[PATCH v8 09/12] iommu/arm-smmu-v3: Implement pm_runtime & system sleep ops

Mon Jun 15 12:44:25 PDT 2026

On Mon, Jun 15, 2026 at 06:20:27PM +0000, Mostafa Saleh wrote:
> On Mon, Jun 01, 2026 at 09:59:06PM +0000, Pranjal Shrivastava wrote:
> > Implement pm_runtime and system sleep ops for arm-smmu-v3.
> > 
> > The suspend callback configures the SMMU to abort new transactions,
> > disables the main translation unit and then drains the command queue
> > to ensure completion of any in-flight commands. A software gate
> > (STOP_FLAG) and synchronization barriers are used to quiesce the command
> > submission pipeline and ensure state consistency before power-off.
> > 
> > To prevent software metadata flags from leaking into physical registers
> > or polluting the tracking pointer, a newly introduced bitmask
> > (CMDQ_PROD_IDX_MASK) is applied to all register writes and tracking
> > updates.
> > 
> > The resume callback restores the MSI configuration and performs a full
> > device reset via `arm_smmu_device_reset` to bring the SMMU back to an
> > operational state. The MSIs are cached during the msi_write and are
> > restored during the resume operation by using the helper. The STOP_FLAG
> > is cleared only after the CMDQ is enabled in hardware.
> > 
> > Suggested-by: Daniel Mentz <danielmentz at google.com>
> > Signed-off-by: Pranjal Shrivastava <praan at google.com>
> > ---
> >  

[...]

> > +	/* Clear any flags from the previous life */
> > +	atomic_andnot(CMDQ_PROD_STOP_FLAG, &smmu->cmdq.owner_prod);
> > +	atomic_andnot(CMDQ_PROD_STOP_FLAG, &smmu->cmdq.q.llq.atomic.prod);
> 
> Should not that be done from the suspend call?

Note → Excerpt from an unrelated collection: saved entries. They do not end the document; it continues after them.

-- ==== Sys2Proof/Certificates/Slice0/Obligations.lean ====
section
/-! DEFINITION. The statements for the provers, taken from the numbered rules of the spec. -/

open Sys2Proof Sys2Proof.Machine

/-! ### Encodings -/

/-- 30 R99, R100, R102: a command word decodes to the row it encodes, and every word is the word of the row
it decodes to: no bit of a command word is dropped. -/
def Obligations.CommandWordsRoundTrip : Prop :=
  (∀ (i : Instr) (w : Word), encode i = some w → decode w = i) ∧
  (∀ w : Word, encode (decode w) = some w)

/-- 30 R100, R102: words written out from the table of 30 R100, and 30 R104's `match | arg`. -/
def Obligations.CommandWordsOfTheTable : Prop :=
  decode 0x10001000#32 = .encInit 4096#28 ∧ decode 0x20000003#32 = .encChunk 3#28 ∧
  decode 0x3ABCDEF0#32 = .encEnd 0xABCDEF0#28 ∧ decode 0x40000000#32 = .encClear 0#28 ∧
  decode 0x50000000#32 = .encDestroy 0#28 ∧ decode 0x90000102#32 = .decInit 258#28 ∧
  decode 0xAFFFFFFF#32 = .decChunk 268435455#28 ∧ decode 0xD0000000#32 = .decDestroy 0#28 ∧
  decode 0x00000000#32 = .reserved0 0#28 ∧ decode 0xB0000001#32 = .reservedB 1#28

/-- 30 R93, R94: a code word of `w` bits puts `v[i]` at stream position `w - 1 - i`, and is read back, value
and rest, as the instruction the decoder's state classifies it as; a run shorter than `w` is no code word. -/
def Obligations.CodeWordsRoundTrip : Prop :=
  (∀ w v i : Nat, i < w → (codeBits w v)[w - 1 - i]? = some (v.testBit i)) ∧
  (∀ (w v : Nat) (rest : List Bool), v < 2 ^ w → takeCode w (codeBits w v ++ rest) = .ok (v, rest)) ∧
  (∀ (w : Nat) (bits : List Bool), bits.length < w → takeCode w bits = .error .truncatedCodeword) ∧
  (∀ (i : Instr) (v w nc : Nat) (kw : Bool) (bits rest : List Bool),
    codeValue i = some v → v < 2 ^ w → classInstr (classify nc kw v) v = i →
    encodeCodeword w i = some bits → decodeCodeword w nc kw (bits ++ rest) = .ok (i, rest))

/-- 30 R97: the class of a pulled value, for a decoder whose `next_code` is at least 257 (10 R22). -/
def Obligations.ClassOfEveryCodeValue : Prop :=
  ∀ (g : Engine) (v : Nat), 257 ≤ g.dict.nextCode →
    (g.classOf v = .literal ↔ v ≤ 255) ∧
    (g.classOf v = .clear ↔ v = 256) ∧
    (g.classOf v = .string ↔ 257 ≤ v ∧ v < g.dict.nextCode) ∧
    (g.classOf v = .kwkwk ↔ v = g.dict.nextCode ∧ g.node ≠ none ∧ g.dict.full = false ∧
      g.dict.child g.node (g.dict.firstOf g.node) = none) ∧
    (g.classOf v = .invalid ↔ g.dict.nextCode < v ∨
      (v = g.dict.nextCode ∧ ¬(g.node ≠ none ∧ g.dict.full = false ∧
        g.dict.child g.node (g.dict.firstOf g.node) = none)))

I'm not sure if I understand? We're just clearing the flag here?
We set the flag in suspend to close the gate and clear it in resume 
to re-open it. Clearing it at the end of suspend would be wrong as it
would allow new submissions while the SMMU is off..

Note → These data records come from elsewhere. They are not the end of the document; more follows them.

-- ==== Sys2Proof/Laws/Decoder.lean ====
section
/-! SUPPORT. The Decoder's operations: what each can answer. -/

namespace Sys2Proof.Machine

/-- Everything `DEC.GROW` can answer (43 R182). -/
theorem Engine.decGrow_cases (B : Config.Build) (g : Engine) :
    (¬(g.dict.full = false ∧ 2 ^ g.dict.codeWidth ≤ g.dict.nextCode) ∧ g.decGrow B = .ok () g) ∨
    ((g.dict.full = false ∧ 2 ^ g.dict.codeWidth ≤ g.dict.nextCode) ∧ g.dict.codeWidth = B.maxw ∧
      g.decGrow B = .raised (g.raise .capacityViolation g.dict.nextCode)) ∨
    ((g.dict.full = false ∧ 2 ^ g.dict.codeWidth ≤ g.dict.nextCode) ∧ g.dict.codeWidth ≠ B.maxw ∧
      g.decGrow B = .ok () { g with dict := { g.dict with codeWidth := g.dict.codeWidth + 1 } }) := by
  by_cases h : g.dict.full = false ∧ 2 ^ g.dict.codeWidth ≤ g.dict.nextCode
  · by_cases h2 : g.dict.codeWidth = B.maxw
    · exact .inr (.inl ⟨h, h2, by simp only [Engine.decGrow, if_pos h, if_pos h2]⟩)
    · exact .inr (.inr ⟨h, h2, by simp only [Engine.decGrow, if_pos h, if_neg h2]⟩)
  · exact .inl ⟨h, by simp only [Engine.decGrow, if_neg h]⟩

/-- The mirrored insertion changes the dictionary only (43 R180). -/
theorem Engine.mirror_eq (b : Byte) (g : Engine) :
    g.mirror b = { g with dict := (match g.node with
      | none => g.dict
      | some p => (g.dict.extend (some p) b).2) } := by
  cases g with
  | mk d n => cases n <;> rfl

/-- The class of a value, condition by condition (30 R97). -/
theorem classify_cases (nc : Nat) (kw : Bool) (v : Nat) :
    (v = 256 ∧ classify nc kw v = .clear) ∨
    (v ≠ 256 ∧ v < nc ∧ v ≤ 255 ∧ classify nc kw v = .literal) ∨
    (v ≠ 256 ∧ v < nc ∧ 255 < v ∧ classify nc kw v = .string) ∨
    (v ≠ 256 ∧ v = nc ∧ kw = true ∧ classify nc kw v = .kwkwk) ∨
    (v ≠ 256 ∧ nc ≤ v ∧ ¬(v = nc ∧ kw = true) ∧ classify nc kw v = .invalid) := by
  by_cases h : v = 256
  · exact .inl ⟨h, by simp [classify, h]⟩
  · by_cases h1 : v < nc
    · by_cases h2 : v ≤ 255
      · exact .inr (.inl ⟨h, h1, h2, by simp [classify, h, h1, h2]⟩)
      · exact .inr (.inr (.inl ⟨h, h1, by omega, by simp [classify, h, h1, h2]⟩))
    · by_cases h2 : v = nc ∧ kw = true
      · exact .inr (.inr (.inr (.inl ⟨h, h2.1, h2.2, by
          simp only [classify, if_neg h, if_neg h1, if_pos h2]⟩)))
      · exact .inr (.inr (.inr (.inr ⟨h, by omega, h2, by
          simp only [classify, if_neg h, if_neg h1, if_neg h2]⟩)))

/-- The side conditions of class KWKWK (43 R181). -/
theorem Engine.kwkwkAllowed_iff (g : Engine) :
    g.kwkwkAllowed = true ↔
      g.node ≠ none ∧ g.dict.full = false ∧ g.dict.child g.node (g.dict.firstOf g.node) = none := by
  simp [Engine.kwkwkAllowed, Engine.firstPrev, Option.isSome_iff_ne_none, and_assoc]

/-- Everything the decoder's step on a value can do, by its class (43 R177). -/
theorem Engine.codeWord_cases (B : Config.Build) (v : Nat) (g : Engine) :
    (g.classOf v = .clear ∧ g.codeWord B v = .ok .cleared g.decClear) ∨
    (g.classOf v = .literal ∧ g.codeWord B v = g.lookupCode B v) ∨
    (g.classOf v = .string ∧ g.codeWord B v = g.lookupCode B v) ∨
    (g.classOf v = .kwkwk ∧ g.codeWord B v = g.kwkwkCode B v) ∨
    (g.classOf v = .invalid ∧ g.codeWord B v = .raised (g.raise .protocolViolation v)) := by
  rcases h : g.classOf v <;> simp [Engine.codeWord, Engine.invalidCode, h]

/-- One round of `DEC_CHUNK`'s loop (43 R188, R189). -/
theorem Engine.decLoop_succ (B : Config.Build) (left count : Nat) (g : Engine) :
    (g.st ≠ .ready ∧ g.decLoop B (left + 1) count = g) ∨
    (g.st = .ready ∧ ∃ g2, g.decStep B = .raised g2 ∧ g.decLoop B (left + 1) count = g2) ∨
    (g.st = .ready ∧ ∃ g2, g.decStep B = .ok .endOfStream g2 ∧
      g.decLoop B (left + 1) count = { g2.latchEoi with st := .done }) ∨
    (g.st = .ready ∧ ∃ r g2, r ≠ .endOfStream ∧ g.decStep B = .ok r g2 ∧
      g.decLoop B (left + 1) count =
        Engine.decLoop B left (count + 1) { g2 with result := BitVec.ofNat 32 (count + 1) }) := by
  by_cases h : g.st = .ready
  · rcases hs : g.decStep B with ⟨r, g2⟩ | g2
    · cases r
      · exact .inr (.inr (.inr ⟨h, _, g2, by simp, rfl, by simp [Engine.decLoop, h, hs]⟩))
      · exact .inr (.inr (.inr ⟨h, _, g2, by simp, rfl, by simp [Engine.decLoop, h, hs]⟩))
      · exact .inr (.inr (.inl ⟨h, g2, rfl, by simp [Engine.decLoop, h, hs]⟩))
    · exact .inr (.inl ⟨h, g2, rfl, by simp [Engine.decLoop, h, hs]⟩)
  · exact .inl ⟨h, by simp [Engine.decLoop, h]⟩

end Sys2Proof.Machine
end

Additionally, I'll remove the redundant operation on owner_prod (since
it's never set in owner_prod) if that's what you're saying?

> 
> > +
> >  	/* Invalidate any cached configuration */
> >  	arm_smmu_cmdq_issue_cmd_with_sync(smmu, arm_smmu_make_cmd_cfgi_all());
> >  
> > @@ -4898,6 +4939,21 @@ static int arm_smmu_device_reset(struct arm_smmu_device *smmu)
> >  	if (is_kdump_kernel())
> >  		enables &= ~(CR0_EVTQEN | CR0_PRIQEN);
> >  
> > +	/*
> > +	 * While the SMMU was suspended, concurrent CPU threads may have
> > +	 * updated in-memory structures (such as STEs, CDs, and PTEs).
> > +	 * Any invalidations corresponding to those updates were safely
> > +	 * elided because the command queue was stopped (STOP_FLAG == 1).
> > +	 *
> > +	 * Since the reset invalidate-all commands above have fully cleared
> > +	 * the HW TLBs and config caches, the SMMU will fetch these descriptors
> > +	 * directly from RAM as soon as translation is enabled.
> > +	 *
> > +	 * Add a memory barrier to collect all prior RAM writes to ensure the
> > +	 * SMMU sees a consistent view of memory before translation is enabled.
> > +	 */
> > +	smp_mb();
> 
> Should not that be dma_wmb() as this is syncing with the HW?
> 

Right..  as discussed with Daniel on the other thread, the dma_wmb()
inside the issue_cmdlist() already ensures that PTE writes have reached
RAM. I'll update the comments to clarify the barrier design here.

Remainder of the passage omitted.